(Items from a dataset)
- - - - - - -

-- ==== Sys2Proof/Tests/Slice0.lean ====
section
/-! SUPPORT. The model's own tests: one step each, their expected values from spec/ (the vectors S and V of
95_test_vectors.md, and for decoding the bit layouts of R81-R83 and R86); and for every obligation with hypotheses a
witness that meets them. -/

namespace Sys2Proof.Tests

open Sys2Proof Sys2Proof.Machine

/-! ### Helpers -/

/-- The start state of the vectors (R273): everything 0, S = 1, PC = a, the word `w` there, the other cells listed. -/
def at_ (a : Addr) (w : Word) (cells : List (Nat × Word)) : State :=
  { State.reset with
    pc := a
    s := true
    startable := false
    mem := cells.foldl (fun m c => m.put c.1 ⟨c.2, [], []⟩) (Memory.put [] a.toNat ⟨w, [], []⟩) }

/-- What a test looks at in a next state; none after a fault or a refusal. -/
def view {α : Type} (o : Out) (f : State → α) : Option α :=
  match o with
  | .next t => some (f t)
  | .fault _ => none
  | .refused _ => none

/-- Does the outcome refuse for this reason. -/
def refusedFor (o : Out) (r : Refusal) : Bool :=
  match o with
  | .next _ => false
  | .fault _ => false
  | .refused q => decide (q = r)

/-- Does the outcome stop with this fault. -/
def faultsWith (o : Out) (f : Fault) : Bool :=
  match o with
  | .next _ => false
  | .fault g => decide (g = f)
  | .refused _ => false

/-- A word of memory as a number. -/
def word (t : State) (a : Nat) : Word := (t.mem.find a).value

/-- The host's actions performed one after another, while they succeed. -/
def performed : List HostAction → State → Out
  | [], s => .next s
  | a :: as, s =>
    match hostAct a s with
    | .next t => performed as t
    | .fault f => .fault f
    | .refused r => .refused r

/-- The assembler's parameters used by the tests; no test depends on them. -/
def options : Config.AsmOptions := ⟨true, false, false, fun w => w, true⟩

/-! ### Well-formedness: which words always run (R142, V7) -/

theorem test_wellFormed_refuses_two_ac_writers :
    (Instr.cla 0x200).wellFormed = false ∧ (Instr.cma 0x020).wellFormed = false := by decide

theorem test_wellFormed_refuses_two_e_writers :
    (Instr.cle 0x100).wellFormed = false ∧ (Instr.cle 0x080).wellFormed = false := by decide

theorem test_wellFormed_refuses_ion_with_iof : (Instr.ion 0x40).wellFormed = false := by decide

theorem test_wellFormed_accepts_separate_targets :
    (Instr.cla 0x400).wellFormed = true ∧ (Instr.inp 0x400).wellFormed = true ∧ (Instr.spa 0x4).wellFormed = true ∧
    (Instr.isz true 0xFFF).wellFormed = true ∧ Instr.nopRegister.wellFormed = true := by decide

/-! ### Decoding: words written out bit by bit from R81-R83 and R86 -/

theorem test_decode_memoryReference :
    decode 0b0000000000000101 = .and false 0x005 ∧ decode 0b1000001000000000 = .and true 0x200 ∧
    decode 0b0001001100000000 = .add false 0x300 ∧ decode 0b1001000000000001 = .add true 0x001 ∧
    decode 0b0010000100000001 = .lda false 0x101 ∧ decode 0b1010000100000001 = .lda true 0x101 ∧
    decode 0b0011010000000000 = .sta false 0x400 ∧ decode 0b1011111111111111 = .sta true 0xFFF ∧
    decode 0b0100000100100011 = .bun false 0x123 ∧ decode 0b1100000000000000 = .bun true 0x000 ∧
    decode 0b0101001100000000 = .bsa false 0x300 ∧ decode 0b1101000000100000 = .bsa true 0x020 ∧
    decode 0b0110001000000000 = .isz false 0x200 ∧ decode 0b1110100000000001 = .isz true 0x801 := by decide

theorem test_decode_registerReference :
    decode 0b0111100000000000 = .cla 0 ∧ decode 0b0111010000000000 = .cle 0 ∧ decode 0b0111001000000000 = .cma 0 ∧
    decode 0b0111000100000000 = .cme 0 ∧ decode 0b0111000010000000 = .cir 0 ∧ decode 0b0111000001000000 = .cil 0 ∧
    decode 0b0111000000100000 = .inc 0 ∧ decode 0b0111000000010000 = .spa 0 ∧ decode 0b0111000000001000 = .sna 0 ∧
    decode 0b0111000000000100 = .sza 0 ∧ decode 0b0111000000000010 = .sze 0 ∧ decode 0b0111000000000001 = .hlt ∧
    decode 0b0111000000000000 = .nopRegister ∧ decode 0b0111000000011000 = .spa 0b1000 := by decide

theorem test_decode_inputOutput :
    decode 0b1111100000000000 = .inp 0 ∧ decode 0b1111010000000000 = .out 0 ∧ decode 0b1111001000000000 = .ski 0 ∧
    decode 0b1111000100000000 = .sko 0 ∧ decode 0b1111000010000000 = .ion 0 ∧ decode 0b1111000001000000 = .iof 0 ∧
    decode 0b1111000000000000 = .nopIo 0 ∧ decode 0b1111000000111111 = .nopIo 0b111111 ∧
    decode 0b1111100000111111 = .inp 0b00000111111 := by decide

theorem test_decodeTableWord :
    decodeTableWord 16 0x7001 = some .hlt ∧ decodeTableWord 16 0xA101 = some (.lda true 0x101) ∧
    decodeTableWord 24 0x7001 = none ∧ decodeTableWord 16 0x10000 = none := by decide

theorem test_withFetchWord_runs_the_word :
    view (step (State.reset.withFetchWord 16 0x7020)) (fun t => (t.ac, t.pc, t.ir)) = some (1, 1, 0x7020) := by decide

/-! ### One step of each instruction -/

/-- V10. -/
theorem test_and :
    view (step { at_ 0x010 0x0200 [(0x200, 0xFF00)] with ac := 0xF0F0 })
      (fun t => (t.ac, t.dr, t.ar, t.pc, t.d)) = some (0xF000, 0xFF00, 0x200, 0x011, 0x01) := by decide

/-- V11. -/
theorem test_and_indirect :
    view (step { at_ 0x010 0x8200 [(0x200, 0xF300), (0x300, 0x0FF0)] with ac := 0xFFFF })
      (fun t => (t.ac, t.dr, t.ar, t.i, t.pc)) = some (0x0FF0, 0x0FF0, 0x300, true, 0x011) := by decide

/-- V12. -/
theorem test_add :
    view (step { at_ 0x010 0x1300 [(0x300, 0x0FCD)] with ac := 0x1234, e := true })
      (fun t => (t.ac, t.e, t.dr, t.ar, t.d)) = some (0x2201, false, 0x0FCD, 0x300, 0x02) := by decide

/-- V32. -/
theorem test_add_carry_out :
    view (step { at_ 0x010 0x1300 [(0x300, 0x8000)] with ac := 0x8000 })
      (fun t => (t.ac, t.e)) = some (0x0000, true) := by decide

/-- V14. -/
theorem test_lda_indirect :
    view (step (at_ 0x010 0xA200 [(0x200, 0x1234), (0x234, 0xCAFE)]))
      (fun t => (t.ar, t.dr, t.ac, t.i)) = some (0x234, 0xCAFE, 0xCAFE, true) := by decide

/-- V15. -/
theorem test_lda_own_word :
    view (step (at_ 0x010 0x2010 [])) (fun t => (t.ac, t.dr, t.ar)) = some (0x2010, 0x2010, 0x010) := by decide

/-- V16. -/
theorem test_sta :
    view (step { at_ 0x010 0x3400 [] with ac := 0xBEEF })
      (fun t => (word t 0x400, t.ar, t.ac, t.d)) = some (0xBEEF, 0x400, 0xBEEF, 0x08) := by decide

/-- V17. -/
theorem test_sta_indirect_ignores_high_bits :
    view (step { at_ 0x010 0xB400 [(0x400, 0x9ABC)] with ac := 0x1357 })
      (fun t => (word t 0xABC, t.ar, word t 0x400)) = some (0x1357, 0xABC, 0x9ABC) := by decide

/-- V18. -/
theorem test_bun :
    view (step (at_ 0x010 0x4123 [])) (fun t => (t.pc, t.ar, t.d)) = some (0x123, 0x123, 0x10) := by decide

/-- V19. -/
theorem test_bun_indirect :
    view (step (at_ 0x010 0xC000 [(0x000, 0x0057)]))
      (fun t => (t.pc, t.ar, t.i)) = some (0x057, 0x057, true) := by decide

/-- V21. -/
theorem test_bsa_wraps_its_target :
    view (step (at_ 0x100 0x5FFF [])) (fun t => (word t 0xFFF, t.pc, t.ar)) = some (0x0101, 0x000, 0x000) := by decide

/-- V22. -/
theorem test_bsa_wraps_its_return :
    view (step (at_ 0xFFF 0x5300 [(0x300, 0xAAAA)]))
      (fun t => (word t 0x300, t.pc)) = some (0x0000, 0x301) := by decide

/-- V24. -/
theorem test_isz_skips :
    view (step (at_ 0x050 0x6200 [(0x200, 0xFFFF)]))
      (fun t => (word t 0x200, t.dr, t.pc, t.d)) = some (0x0000, 0x0000, 0x052, 0x40) := by decide

/-- V28. -/
theorem test_isz_own_word :
    view (step (at_ 0x010 0x6010 []))
      (fun t => (word t 0x010, t.dr, t.pc, t.ir)) = some (0x6011, 0x6011, 0x011, 0x6010) := by decide

/-- V40. -/
theorem test_cla :
    view (step { at_ 0x010 0x7800 [] with ac := 0xABCD, e := true })
      (fun t => (t.ac, t.e, t.ar, t.d, t.i)) = some (0x0000, true, 0x800, 0x80, false) := by decide

/-- V71: SPA sees the old accumulator. -/
theorem test_cla_with_spa :
    view (step { at_ 0x010 0x7810 [] with ac := 0x8000 }) (fun t => (t.ac, t.pc)) = some (0x0000, 0x011) := by decide

/-- V41. -/
theorem test_cle :
    view (step { at_ 0x010 0x7400 [] with ac := 0xABCD, e := true })
      (fun t => (t.e, t.ac)) = some (false, 0xABCD) := by decide

/-- V70. -/
theorem test_cla_with_cle :
    view (step { at_ 0x010 0x7C00 [] with ac := 0xABCD, e := true })
      (fun t => (t.ac, t.e)) = some (0x0000, false) := by decide

/-- V42. -/
theorem test_cma :
    view (step { at_ 0x010 0x7200 [] with ac := 0x00FF }) (fun t => (t.ac, t.e)) = some (0xFF00, false) := by decide

/-- V44. -/
theorem test_cme :
    view (step (at_ 0x010 0x7100 [])) (fun t => (t.ac, t.e)) = some (0x0000, true) := by decide

/-- V45. -/
theorem test_cme_of_one :
    view (step { at_ 0x010 0x7100 [] with e := true }) (fun t => t.e) = some false := by decide

/-- V46. -/
theorem test_cir :
    view (step { at_ 0x010 0x7080 [] with ac := 0x8003 }) (fun t => (t.ac, t.e)) = some (0x4001, true) := by decide

/-- V48. -/
theorem test_cir_of_carry :
    view (step { at_ 0x010 0x7080 [] with e := true }) (fun t => (t.ac, t.e)) = some (0x8000, false) := by decide

/-- V49. -/
theorem test_cil :
    view (step { at_ 0x010 0x7040 [] with ac := 0xC001 }) (fun t => (t.ac, t.e)) = some (0x8002, true) := by decide

/-- V51. -/
theorem test_cil_of_carry :
    view (step { at_ 0x010 0x7040 [] with e := true }) (fun t => (t.ac, t.e)) = some (0x0001, false) := by decide

/-- V52. -/
theorem test_inc :
    view (step { at_ 0x010 0x7020 [] with ac := 0x00FF }) (fun t => t.ac) = some 0x0100 := by decide

/-- V53. -/
theorem test_inc_wraps_without_carry :
    view (step { at_ 0x010 0x7020 [] with ac := 0xFFFF }) (fun t => (t.ac, t.e)) = some (0x0000, false) := by decide

/-- V56. -/
theorem test_spa_of_zero :
    view (step (at_ 0x010 0x7010 [])) (fun t => t.pc) = some 0x012 := by decide

/-- V58. -/
theorem test_spa_of_negative :
    view (step { at_ 0x010 0x7010 [] with ac := 0x8000 }) (fun t => t.pc) = some 0x011 := by decide

/-- V59. -/
theorem test_sna_of_negative :
    view (step { at_ 0x010 0x7008 [] with ac := 0xFFFF }) (fun t => t.pc) = some 0x012 := by decide

/-- V61. -/
theorem test_sna_of_zero :
    view (step (at_ 0x010 0x7008 [])) (fun t => t.pc) = some 0x011 := by decide

/-- V68. -/
theorem test_sza_wraps :
    view (step (at_ 0xFFF 0x7004 [])) (fun t => t.pc) = some 0x001 := by decide

/-- V63. -/
theorem test_sza_of_one :
    view (step { at_ 0x010 0x7004 [] with ac := 1 }) (fun t => t.pc) = some 0x011 := by decide

/-- V64. -/
theorem test_sze :
    view (step (at_ 0x010 0x7002 [])) (fun t => t.pc) = some 0x012 := by decide

/-- V65. -/
theorem test_sze_of_one :
    view (step { at_ 0x010 0x7002 [] with e := true }) (fun t => t.pc) = some 0x011 := by decide

/-- V66. -/
theorem test_hlt :
    view (step (at_ 0x010 0x7001 [])) (fun t => (t.s, t.pc, t.ar, t.sc)) = some (false, 0x011, 0x001, 0) := by decide

/-- V97. -/
theorem test_hlt_with_a_pending_request :
    view (step { at_ 0x010 0x7001 [] with ien := true, fgo := true })
      (fun t => (t.s, t.r)) = some (false, true) := by decide

/-- V69. -/
theorem test_nopRegister :
    view (step { at_ 0x010 0x7000 [] with ac := 0x1234, e := true })
      (fun t => (t.pc, t.ar, t.ac, t.e)) = some (0x011, 0x000, 0x1234, true) := by decide

/-- V80. -/
theorem test_inp :
    view (step { at_ 0x010 0xF800 [] with ac := 0x1234, inpr := 0x41, fgi := true })
      (fun t => (t.ac, t.fgi, t.inpr, t.i)) = some (0x1241, false, 0x41, true) := by decide

/-- V92: the request is sampled before INP clears the flag. -/
theorem test_inp_with_request :
    view (step { at_ 0x010 0xF800 [] with inpr := 0x41, fgi := true, ien := true })
      (fun t => (t.ac, t.fgi, t.r)) = some (0x0041, false, true) := by decide

/-- V82. -/
theorem test_out :
    view (step { at_ 0x010 0xF400 [] with ac := 0x1241, fgo := true })
      (fun t => (t.outr, t.fgo, t.ac)) = some (0x41, false, 0x1241) := by decide

/-- V95: OUT sees the old accumulator. -/
theorem test_inp_with_out :
    view (step { at_ 0x010 0xFC00 [] with ac := 0x1234, inpr := 0x41, fgi := true, fgo := true })
      (fun t => (t.ac, t.outr, t.fgi, t.fgo)) = some (0x1241, 0x34, false, false) := by decide

/-- V84. -/
theorem test_ski :
    view (step { at_ 0x020 0xF200 [] with fgi := true }) (fun t => (t.pc, t.fgi)) = some (0x022, true) := by decide

/-- V85. -/
theorem test_ski_without_flag :
    view (step (at_ 0x020 0xF200 [])) (fun t => t.pc) = some 0x021 := by decide

/-- V86. -/
theorem test_sko :
    view (step { at_ 0x020 0xF100 [] with fgo := true }) (fun t => (t.pc, t.fgo)) = some (0x022, true) := by decide

/-- V87. -/
theorem test_sko_without_flag :
    view (step (at_ 0x020 0xF100 [])) (fun t => t.pc) = some 0x021 := by decide

/-- V89: the request reads the old IEN. -/
theorem test_ion :
    view (step { at_ 0x010 0xF080 [] with fgi := true })
      (fun t => (t.ien, t.r, t.ar)) = some (true, false, 0x080) := by decide

/-- V91: the request reads the old IEN. -/
theorem test_iof :
    view (step { at_ 0x010 0xF040 [] with fgi := true, ien := true })
      (fun t => (t.ien, t.r)) = some (false, true) := by decide

/-- V93. -/
theorem test_nopIo :
    view (step (at_ 0x010 0xF000 [])) (fun t => (t.pc, t.ar, t.i)) = some (0x011, 0x000, true) := by decide

/-- V2. -/
theorem test_fetch_wraps_at_the_top_of_memory :
    view (step (at_ 0xFFF 0x7800 [])) (fun t => (t.pc, t.ar, t.ir)) = some (0x000, 0x800, 0x7800) := by decide

/-! ### Write conflicts (V7), interrupts, the tick -/

/-- V7: two writers of AC, of E, of IEN; two skips whose tests both hold, and not when one holds. -/
theorem test_write_conflicts :
    refusedFor (step (at_ 0x010 0x7220 [])) .writeConflict = true ∧
    refusedFor (step (at_ 0x010 0x7480 [])) .writeConflict = true ∧
    refusedFor (step (at_ 0x010 0xF0C0 [])) .writeConflict = true ∧
    refusedFor (step (at_ 0x010 0x7014 [])) .writeConflict = true ∧
    view (step { at_ 0x010 0x7014 [] with ac := 5 }) (fun t => t.pc) = some 0x012 := by decide

/-- V100. -/
theorem test_interrupt_cycle :
    view (step { at_ 0x123 0 [] with r := true, ien := true, fgi := true })
      (fun t => ((t.pc, t.ar, t.tr, word t 0), t.r, t.ien, t.fgi)) =
    some ((0x001, 0x000, 0x0123, 0x0123), false, false, true) := by decide

/-- V101. -/
theorem test_interrupt_cycle_from_the_top :
    view (step { at_ 0xFFF 0 [(0, 0xAAAA)] with r := true, ac := 0x5555, e := true, fgo := true })
      (fun t => (word t 0, t.pc, t.tr, t.ac, t.e)) = some (0x0FFF, 0x001, 0x0FFF, 0x5555, true) := by decide

/-- V102, tick 5: LDA4 and IRQ in one batch. -/
theorem test_tick_samples_the_request :
    view (tick { at_ 0x010 0x2020 [(0x020, 0x00AA)] with
        pc := 0x011, ir := 0x2020, ar := 0x020, d := 0x04, sc := 4, ien := true, fgo := true })
      (fun t => (t.dr, t.r, t.sc)) = some (0x00AA, true, 5) := by decide

/-- V104, V105: no request while IEN = 0, and none at SC < 3. -/
theorem test_tick_without_request :
    view (tick { at_ 0x010 0x2020 [] with d := 0x04, sc := 4, fgo := true }) (fun t => t.r) = some false ∧
    view (tick { at_ 0x010 0x2020 [] with sc := 2, ien := true, fgi := true }) (fun t => t.r) = some false ∧
    view (tick { at_ 0x010 0x2020 [] with sc := 3, ien := true, fgi := true }) (fun t => t.r) = some true := by decide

- - - - - - -

:: What is expected ::
Some lines in the data above may hold the word "them". Say how many, with no other words.

:: Response box ::
2